_The data_
____________________
-- ==== Sys2Proof/Machine/State.lean ====
section
/-! DEFINITION. The state of the engine as plain data (10_state.md R20 to R51), the reasons a step can stop, and the
state after reset (R49). The last six fields of `State` are the model's own home of what the spec calls parameters,
inputs and outputs of a step (R48; 00_scope.md R15, R16): logs 1, 3, 4, 5, 6, 11. -/

namespace Sys2Proof.Machine

/-- A lifecycle callback slot (10_state.md R24): the body of a callback is outside the engine. -/
inductive Slot where
  | empty
  | filled
  deriving DecidableEq, Repr

/-- Group `ANT` (10_state.md R21 to R24). -/
structure Antenna where
  /-- `ANT.busy` (R21). -/
  busy : Bool
  /-- `ANT.active` (R22). -/
  active : Option TxRef
  /-- `ANT.hook_begin` (R24). -/
  hookBegin : Slot
  /-- `ANT.hook_end` (R24). -/
  hookEnd : Slot
  deriving DecidableEq, Repr

/-- Group `P`, the pulse-code generator's working registers (10_state.md R29 to R36). -/
structure PulseRegs where
  /-- `P.c` (R29). -/
  c : Nat
  /-- `P.bit_idx` (R30). -/
  bitIdx : Nat
  /-- `P.osc_running` (R31). -/
  oscRunning : Bool
  /-- `P.osc_budget` (R32). -/
  oscBudget : Nat
  /-- `P.osc_level` (R33). -/
  oscLevel : Level
  /-- `P.next_rep_start` (R34). -/
  nextRepStart : Nat
  /-- `P.reps_sent` (R35). -/
  repsSent : Nat
  /-- `P.terminated` (R36). -/
  terminated : Bool
  deriving DecidableEq, Repr

/-- Group `F`, the fixed-code generator's working registers (10_state.md R37 to R41). -/
structure FixedRegs where
  /-- `F.t` (R37). -/
  t : Nat
  /-- `F.bit_idx` (R38). -/
  bitIdx : Nat
  /-- `F.rep_idx` (R39). -/
  repIdx : Nat
  /-- `F.next_rep_start` (R40). -/
  nextRepStart : Nat
  /-- `F.terminated` (R41). -/
  terminated : Bool
  deriving DecidableEq, Repr

/-- The one generator slot (10_state.md R27, R28): `GEN.tag` is the constructor, `GEN.tx` its first argument, and the
registers of groups `P` and `F` hold a value only under their own tag (R27: "a model must not give them one"). Log 8. -/
inductive Gen where
  | invalid
  | pulse (tx : TxRef) (p : PulseRegs)
  | fixed (tx : TxRef) (f : FixedRegs)
  deriving DecidableEq, Repr

/-- The values of `GEN.tag` (10_state.md R27). -/
inductive GenTag where
  | invalid
  | pulse
  | fixed
  deriving DecidableEq, Repr

/-- `GEN.tag`. -/
def Gen.tag (g : Gen) : GenTag :=
  match g with
  | .invalid => .invalid
  | .pulse _ _ => .pulse
  | .fixed _ _ => .fixed

/-- `GEN.tx`. -/
def Gen.tx (g : Gen) : Option TxRef :=
  match g with
  | .invalid => none
  | .pulse tx _ => some tx
  | .fixed tx _ => some tx

/-- Group `TMR` (10_state.md R43, R45). -/
structure Timers where
  /-- `TMR.base_on` (R43). -/
  baseOn : Bool
  /-- `TMR.base_level` (R43). -/
  baseLevel : Level
  /-- `TMR.fixed_on` (R45). -/
  fixedOn : Bool
  deriving DecidableEq, Repr

/-- A token of the completion queue (10_state.md R47). -/
structure Token where
  fn : CleanupFn
  tx : TxRef
  deriving DecidableEq, Repr

/-- The notification events (60_exceptions.md R239; 10_state.md R46). -/
inductive Notification where
  | processing (tx : TxRef)
  | busy (tx : TxRef)
  | completed (tx : TxRef)
  | unknownSignal (index : Nat)
  deriving DecidableEq, Repr

/-- The elements of `LOG` (10_state.md R46). -/
inductive Event where
  | hookBegin (tx : TxRef)
  | hookEnd
  | notify (n : Notification)
  deriving DecidableEq, Repr

/-- What a step hands back to whoever issued the operation (00_scope.md R15, R16; 30_encoding.md R95, column
"result"). MODEL'S OWN output port, log 3. -/
inductive Reply where
  | nothing
  | admitted
  | rejectedBusy
  | bit (b : Bool)
  | ok
  | errHardwareFault
  | accepted
  | failedHardwareFault
  | unknownSignal
  deriving DecidableEq, Repr

/-- Who presents an operation word (30_encoding.md R94; 60_exceptions.md R231): software in task context and a timer
stand outside the engine; the other two stand for a call made inside a running operation. MODEL'S OWN input, logs 1
and 9. -/
inductive Origin where
  | software
  | timer
  | insideTask
  | insideHandler
  deriving DecidableEq, Repr

/-- What boot software sets before the first request (70_reset_and_hazards.md R252 to R254). -/
structure Boot where
  cfg : Params
  hookBegin : Slot
  hookEnd : Slot
  signals : List (Nat × TxRef)
  deriving DecidableEq, Repr

/-- One thing the outside does to the engine; the schedule of 00_scope.md R14 is a list of them. MODEL'S OWN, log 1. -/
inductive Input where
  /-- An operation word with its operands (30_encoding.md R93, R96). -/
  | operation (origin : Origin) (word : OpWord) (operands : Operands)
  /-- The caller writes (`some`) or removes (`none`) a descriptor of its own storage (20_memory.md R60, R64). Log 20. -/
  | descriptor (tx : TxRef) (d : Option Descriptor)
  /-- Boot software configures the engine (70_reset_and_hazards.md R254). Log 11. -/
  | boot (b : Boot)
  deriving DecidableEq, Repr

/-- The machine stops with a fault. -/
inductive Fault where
  /-- Raised by `TERM` when `GEN.tag` is `Invalid`: a register of group `P` or `F` is read while it holds no value
  (93_implementation_defined.md U1; 10_state.md R27). Safe: the spec gives no behaviour. -/
  | registerHoldsNoValue
  deriving DecidableEq, Repr

/-- The closed list of refusal reasons (60_exceptions.md R240), and `notModelled`. Each is safe: where it is raised the
spec gives the hardware no behaviour. -/
inductive Refusal where
  /-- Raised by no arm of `exec`: every operation has its meaning. Safe. -/
  | notModelled (mnemonic : String)
  /-- Raised when an operation is issued from a context it may not run in (60_exceptions.md R231). Safe. -/
  | wrongContext
  /-- Raised by `BRISE`, `BFALL`, `STICK`, `FTICK` while their enabling condition is false (60_exceptions.md R225).
  Safe; the spec's own note D14 says that leaving out a late interrupt errs toward proving (log 15). -/
  | timerNotEnabled
  /-- Raised by `REL` while a generator or a timer runs (40_antenna.md R111). Safe. -/
  | releaseInFlight
  /-- Raised by `BEGIN` and `REQ` for a descriptor the antenna has not admitted (41_generator_interface.md R130).
  Safe. -/
  | notAdmitted
  /-- Raised by `BEGIN` and `REQ` while a generator or a timer runs (41_generator_interface.md R130). Safe. -/
  | alreadyBegun
  /-- Raised by `BEGIN` and `REQ` for an ill-formed or absent descriptor (41_generator_interface.md R130). Safe. -/
  | badDescriptor
  /-- Raised by any step whose rule would give a counter a value of `2^CTR_W` or more (10_state.md R53). Safe. -/
  | counterOverflow
  /-- Raised by `SCHED`, and by `TERM` through it, on a full queue (44_dispatcher.md R196). Safe. -/
  | queueFull
  /-- Raised by `BRISE` and `FTICK` for an index outside the descriptor (20_memory.md R71). Safe. -/
  | badIndex
  /-- Raised when a borrowed descriptor changes, is gone, or is of the other variant (20_memory.md R78). Safe. -/
  | descriptorMutated
  /-- Raised by the decoder for a word not in the table (30_encoding.md R97). Safe. -/
  | reservedOp
  /-- Raised by the decoder for a class `10` word presented from outside (30_encoding.md R94). Safe. -/
  | internalOnly
  /-- Raised when the configuration is not legal, or is set a second time or after the first request
  (60_exceptions.md R240; 70_reset_and_hazards.md R252 to R254; 93_implementation_defined.md U6; log 11). Safe. -/
  | badConfig
  deriving DecidableEq, Repr

/-- The state of the engine. The first six fields are the groups of 10_state.md R20 (`P` and `F` inside `gen`). -/
structure State where
  /-- Group `ANT`. -/
  ant : Antenna
  /-- `OUT`, the level of the output line (R25). -/
  out : Level
  /-- Groups `GEN`, `P` and `F` (R27 to R41). -/
  gen : Gen
  /-- Group `TMR`. -/
  tmr : Timers
  /-- `CQ`, the completion queue, head first (R47). -/
  cq : List Token
  /-- `LOG`, oldest event first (R46). -/
  log : List Event
  /-- The configuration, a parameter of the model (R48); no operation writes it. -/
  cfg : Params
  /-- The caller's table `SIGNALS` (40_antenna.md R114), a parameter (R48); no operation writes it. -/
  signals : List (Nat × TxRef)
  /-- Descriptor storage (20_memory.md R60), references strictly rising; no operation writes it (R69). -/
  store : List (TxRef × Descriptor)
  /-- The value the step just taken returned (00_scope.md R16). -/
  reply : Reply
  /-- What the outside presents next, first first (00_scope.md R14). -/
  inputs : List Input
  /-- Boot software has set the configuration, the hook slots and the signal table, or a request was made: they are
  fixed from then on (70_reset_and_hazards.md R252 to R254; 93_implementation_defined.md U6). No operation reads or
  writes it; a step that runs a request, and a boot, set it, and only a boot reads it. Log 11. -/
  bootClosed : Bool
  deriving DecidableEq, Repr

/-- The engine as constructed at start-up (10_state.md R49; 70_reset_and_hazards.md R250) for a configuration, a
signal table and a descriptor storage, with nothing presented. -/
def State.init (cfg : Params) (signals : List (Nat × TxRef)) (store : List (TxRef × Descriptor)) : State :=
  { ant := { busy := false, active := none, hookBegin := .empty, hookEnd := .empty }
    out := false
    gen := .invalid
    tmr := { baseOn := false, baseLevel := false, fixedOn := false }
    cq := []
    log := []
    cfg := cfg
    signals := signals
    store := store
    reply := .nothing
    inputs := []
    bootClosed := false }

/-- The machine right after reset (10_state.md R49), at the named configuration (log 4) and with empty signal table
and descriptor storage (logs 5 and 6). -/
def State.reset : State := State.init Config.atReset [] []

end Sys2Proof.Machine
end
____________________
_Problem requirements_
Give the number of lines in the material above that have the word "store" in them, and nothing more.

_Result of this exercise_
3